REQUIREMENT: For the material below, return exactly the lines starting at the line containing "(s3.setSta b ENG.slack_last" and ending at the line containing "(R101, R102). -/", both ends included, and no others.
== Segment start ==
-- ==== Sys2Proof/Machine/Engines.lean ====
section
/-! DEFINITION. The control engines' commands (chapter 04): a head's strobe, a missed sample, the commit and the statistics of a
loop's engine, and the outcome of an engine's targeted test. -/

namespace Sys2Proof.Machine

/-! ### The parts of a strobe -/

/-- The flags and the slack of the sample that ends at this strobe (R96, R107, Table 04-5). -/
def State.sampleFlags (s : State) (g : HeadId) (i : StrobeIn) (l : Fin 6) : State :=
  let b := engBlk g l
  match (s.heads[g.val].loops[l.val]).sample with
  | none => s
  | some r =>
    let s1 := if r.sat = 0 then s else s.orSta b ENG.sat r.sat
    let s2 := if r.clampDir = 0 then s1 else s1.flag b ENG.out_clamped
    let s3 := if r.notchSat then s2.flag b ENG.notch_sat else s2
    let k := (i.slack[l.val]).toNat
    (s3.setSta b ENG.slack_last k).setSta b ENG.slack_min (min k (s.sta b ENG.slack_min))

/-- A loop's pending set is adopted at the sample boundary, and its states cleared where its commit asked for it (R104, R105). -/
def State.adoptEng (s : State) (g : HeadId) (l : Fin 6) : State :=
  let tag := tagEng g l.val
  if s.pendingSet tag then
    (s.adopt tag).modLoop g l (fun x => if x.clearOnAdopt then { x.clear with clearOnAdopt := false } else x)
  else s

/-- The focus group's adoption at a strobe: at once in the states that Table 05-4 names; elsewhere it waits. -/
def State.adoptFoc (s : State) (g : HeadId) : State :=
  match s.focState g with
  | .off | .capture | .identify | .locked | .failed => s.adopt (tagFoc g)
  | _ => s

/-- The commands of a loop take effect at the sample boundary (R101, R102). -/
def State.applyCmd (s : State) (g : HeadId) (l : Fin 6) : State :=
  let on : Bool := s.fld (engBlk g l) ENG.enable = 1
  let may := on && !s.factorySet g l
  s.modLoop g l (fun x =>
    match x.st with
    | .off => { x with cmd := none }
    | _ => if on then x.apply may else x.toIdle)

/-- A loop in OVERRIDE drives the sequencer's value; for tracking the sequencer adds the runout term (R144). -/
def State.driveOverride (s : State) (g : HeadId) (l : Fin 6) : State :=
  let r := if l = lTrack then s.runoutTerm g 1 else 0
  s.modLoop g l (fun x => if x.st = .override then let v := satQ17 (x.ovr.toInt + r); { x with out := v, prevOut := v } else x)

/-- The input of each loop (Table 04-1, R116, R119, R133, R141, R142, R153). -/
def State.loopInput (s : State) (g : HeadId) (x : Sensed) (l : Fin 6) : Q17 :=
  let h := s.heads[g.val]
  match l with
  | 0 => s.focusInput g x
  | 1 => s.trkInput g x
  | 2 => h.foc.tiltIn
  | 3 => satQ17 (x.te[0] - x.te[3])
  | 4 => satQ17 ((h.foc.saRef - s.sas[g.val].pos) * 4)
  | 5 => satQ17 (if h.trk.sledMean.isEmpty then 0 else roundHE h.trk.sledMean.sum h.trk.sledMean.length)

/-- The runout value that a loop's program takes (R99). -/
def State.loopRunout (s : State) (g : HeadId) (l : Fin 6) : Int :=
  match l with
  | 0 => s.runoutTerm g 0
  | 1 => s.runoutTerm g 1
  | 2 => s.runoutTerm g 2
  | _ => 0

/-- A loop in RUN freezes its input and starts a sample, unless a move holds it (R90, Table 04-3). -/
def State.startSample (s : State) (g : HeadId) (x : Sensed) (l : Fin 6) : State :=
  if s.moveHolds g l then s
  else
    let e := s.engSet g l
    let inp := s.loopInput g x l
    let r := s.loopRunout g l
    s.modLoop g l (fun y => if y.st = .run then let z := { y with inp := inp }; { z with sample := some (compute e z r) } else y)

/-- The learner's sums over the strobes of a wedge, and the rms of the first revolution (R156, R159). -/
def State.learnStrobe (s : State) (g : HeadId) (l : Fin 3) : State :=
  let y := s.heads[g.val].loops[l.val]
  let run := s.learnRun g l
  s.modRunout g l (fun r => { r with
    sumOut := r.sumOut + y.out.toInt
    sumIn := r.sumIn + y.inp.toInt
    count := r.count + 1
    ok := r.ok && run
    sqSum := if r.firstRev = 1 then r.sqSum + y.inp.toInt.natAbs ^ 2 else r.sqSum
    sqCount := if r.firstRev = 1 then r.sqCount + 1 else r.sqCount })

/-- The SA engine's output retargets the SA axis (R204). -/
def State.driveSa (s : State) (g : HeadId) : State :=
  let y := s.heads[g.val].loops[4]
  if y.st = .run then s.saFollow g (roundHE y.out.toInt 4) else s

/-- The sled follows the sled-follow engine's output as a velocity target while the engine runs, and stands otherwise (R203). -/
def State.driveSled (s : State) (g : HeadId) : State :=
  let y := s.heads[g.val].loops[5]
  let x := s.sleds[g.val]
  let able : Bool := x.st == .hold || x.st == .moving
  if !able then s
  else if y.st = .run then
    let v := roundHE (y.out.toInt * s.act (.sled g) SLSA.v_scale) 131072
    s.modSled g (fun x => { x with mode := 2, velTarget := v })
  else if x.mode = 2 then
    s.modSled g (fun x => { x with velTarget := 0, mode := if x.vel = 0 then 0 else 2 })
  else s

/-- The tracking sequencer runs confirmation again from FOLLOW (R110). -/
def State.reconfirm (s : State) (g : HeadId) : State :=
  if s.trkState g = .follow then
    (((s.cmdLoop g lSkew .hold).tiltWait g).cmdLoop g lSled .hold).modTrk g (fun t => { t with st := .confirm, agree := [] })
  else s

/-- The misses of a loop within the 1,000 consecutive samples that end with sample n. -/
def missesIn (l : List Nat) (n : Nat) : List Nat := l.filter (fun m => n < m + 1000)

/-- The end of a sample: its index, and the end of an excess of misses (R110). -/
def State.closeSample (s : State) (g : HeadId) (l : Fin 6) : State :=
  let y := s.heads[g.val].loops[l.val]
  let m := missesIn y.misses y.sampleIx
  let ended := y.excess && !y.excessOver && decide (m.length < 50)
  let s1 := s.modLoop g l (fun x => { x with
    sampleIx := x.sampleIx + 1, misses := m, excessOver := x.excessOver || ended })
  if ended then s1.reconfirm g else s1

/-- A fold over the six loops. -/
def State.eachLoop (s : State) (f : State → Fin 6 → State) : State := (List.finRange 6).foldl f s

/-- What a strobe begins with: the previous samples are driven, and pending sets and trims are adopted. -/
def State.strobeIn (s : State) (g : HeadId) (i : StrobeIn) : State :=
  let s1 := s.eachLoop (fun t l => (t.sampleFlags g i l).modLoop g l LoopSt.drive)
  let s2 := (s1.modHead g (fun h => { h with wedgeFrac := i.wedgeFrac })).adoptTrims g [1, 3]
  ((s2.eachLoop (fun t l => t.adoptEng g l)).adoptFoc g).stepMove g

/-- The sequencers act on what the strobe senses; commands and moves take effect; each loop in RUN freezes its input and starts a sample. -/
def State.strobeRun (s : State) (g : HeadId) (x : Sensed) (i : StrobeIn) : State :=
  let s1 := (s.focStrobe g x i).trkStrobe g x
  let s2 := (s1.eachLoop (fun t l => t.applyCmd g l)).giveSpares g
  (s2.eachLoop (fun t l => t.driveOverride g l)).eachLoop (fun t l => t.startSample g x l)

/-- The learners, the axes that the sleds drive, and the end of the sample's counting. -/
def State.strobeOut (s : State) (g : HeadId) : State :=
  let s1 := (List.finRange 3).foldl (fun t l => t.learnStrobe g l) s
  ((s1.driveSa g).driveSled g).eachLoop (fun t l => t.closeSample g l)

/-- HEAD_STROBE (R90). -/
def State.strobe (s : State) (g : HeadId) (i : StrobeIn) : State :=
  let s1 := s.strobeIn g i
  (s1.strobeRun g (s1.sense g i) i).strobeOut g

/-! ### The commands -/

/-- HEAD_STROBE (R90). With the bay's signal domain off the engines are in OFF and nothing happens (Table 04-2). -/
def execHeadStrobe (g : HeadId) (i : StrobeIn) (s : State) : Host.Outcome State Fault Refusal :=
  if s.pdOn (bayOf g).val then .next (s.strobe g i) else .next s

/-- The loop that ENG[e] of a head addresses: its own loop e, or, for ENG[6], the loop that the slot engine runs (R112). -/
def State.loopOfEng (s : State) (g : HeadId) (e : EngId) : Option (HeadId × Fin 6) :=
  if h : e.val < 6 then some (g, ⟨e.val, h⟩)
  else
    let phys := s.heads[g.val].slot
    ((List.finRange 16).flatMap (fun k => (List.finRange 6).map (fun l => (k, l)))).find?
      (fun p => (s.heads[p.1.val].loops[p.2.val]).runner == phys)

/-- A miss of a loop whose sample is in progress (R108–R110). -/
def State.miss (s : State) (g : HeadId) (l : Fin 6) : State :=
  let b := engBlk g l
  let y := s.heads[g.val].loops[l.val]
  let n := y.sampleIx - 1
  let m := n :: missesIn y.misses n
  let s1 := ((s.incSat b ENG.miss_count).setSta b ENG.slack_last 0).setSta b ENG.slack_min 0
  let s2 := (s1.modLoop g l (fun x => { x with
    sample := none, misses := m, needSpare := decide (3 ≤ m.length) })).logEv (srcHead g l.val) .sampleMiss [n]
  if 50 ≤ m.length ∧ y.excess = false then
    ((s2.modLoop g l (fun x => { x with excess := true, excessOver := false })).logEv (srcHead g l.val) .missExcess []).loseHead g
      ⟨l.val, by omega⟩
  else s2

/-- SAMPLE_MISS (R108): a sample that is in progress is missed; in HOLD, OVERRIDE and IDLE there is none (Table 04-4). -/
def execSampleMiss (g : HeadId) (e : EngId) (s : State) : Host.Outcome State Fault Refusal :=
  match s.loopOfEng g e with
  | some p => if (s.heads[p.1.val].loops[p.2.val]).sample.isSome then .next (s.miss p.1 p.2) else .next s
  | none => .next s

/-- A captured ENG set passes its check (R104). -/
def State.engCheck (s : State) (b : Blk) : Bool :=
  decide (s.fldS b ENG.limit_lo ≤ s.fldS b ENG.limit_hi) && decide (0 < s.fldS b ENG.slew) && decide (s.fld b ENG.stage_count ≤ 8)

/-- The commit of a loop's group with a state_action (R103–R105). -/
def State.commitEng (s : State) (g : HeadId) (l : Fin 6) (clear : Bool) : State :=
  let b := engBlk g l
  let ok := s.engCheck b
  let s1 := s.commitWith (tagEng g l.val) ok (srcHead g l.val) (some (b, ENG.commit_error))
  if ok then s1.modLoop g l (fun x => { x with clearOnAdopt := clear }) else s1

/-- ENG_COMMIT (R103): the loop's group is captured and checked; a write to ENG[6] is discarded (R112). -/
def execEngCommit (g : HeadId) (e : EngId) (action : BitVec 2) (s : State) : Host.Outcome State Fault Refusal :=
  if !s.answers (.eng g e) then .next (s.absent (.eng g e) ENG.go.off) else
  if h : e.val < 6 then .next (s.commitEng g ⟨e.val, h⟩ (action == 1)) else .next s

/-- ENG_CLEAR_STATS (Table 04-5): miss_count and slack_min. -/
def execEngClearStats (g : HeadId) (e : EngId) (s : State) : Host.Outcome State Fault Refusal :=
  if !s.answers (.eng g e) then .next (s.absent (.eng g e) ENG.clear_stats.off) else
  .next ((s.setSta (.eng g e) ENG.miss_count 0).setSta (.eng g e) ENG.slack_min 0xFFF)

end Sys2Proof.Machine
end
== Segment end ==
TASK RESPONSE:
    (s3.setSta b ENG.slack_last k).setSta b ENG.slack_min (min k (s.sta b ENG.slack_min))

/-- A loop's pending set is adopted at the sample boundary, and its states cleared where its commit asked for it (R104, R105). -/
def State.adoptEng (s : State) (g : HeadId) (l : Fin 6) : State :=
  let tag := tagEng g l.val
  if s.pendingSet tag then
    (s.adopt tag).modLoop g l (fun x => if x.clearOnAdopt then { x.clear with clearOnAdopt := false } else x)
  else s

/-- The focus group's adoption at a strobe: at once in the states that Table 05-4 names; elsewhere it waits. -/
def State.adoptFoc (s : State) (g : HeadId) : State :=
  match s.focState g with
  | .off | .capture | .identify | .locked | .failed => s.adopt (tagFoc g)
  | _ => s

/-- The commands of a loop take effect at the sample boundary (R101, R102). -/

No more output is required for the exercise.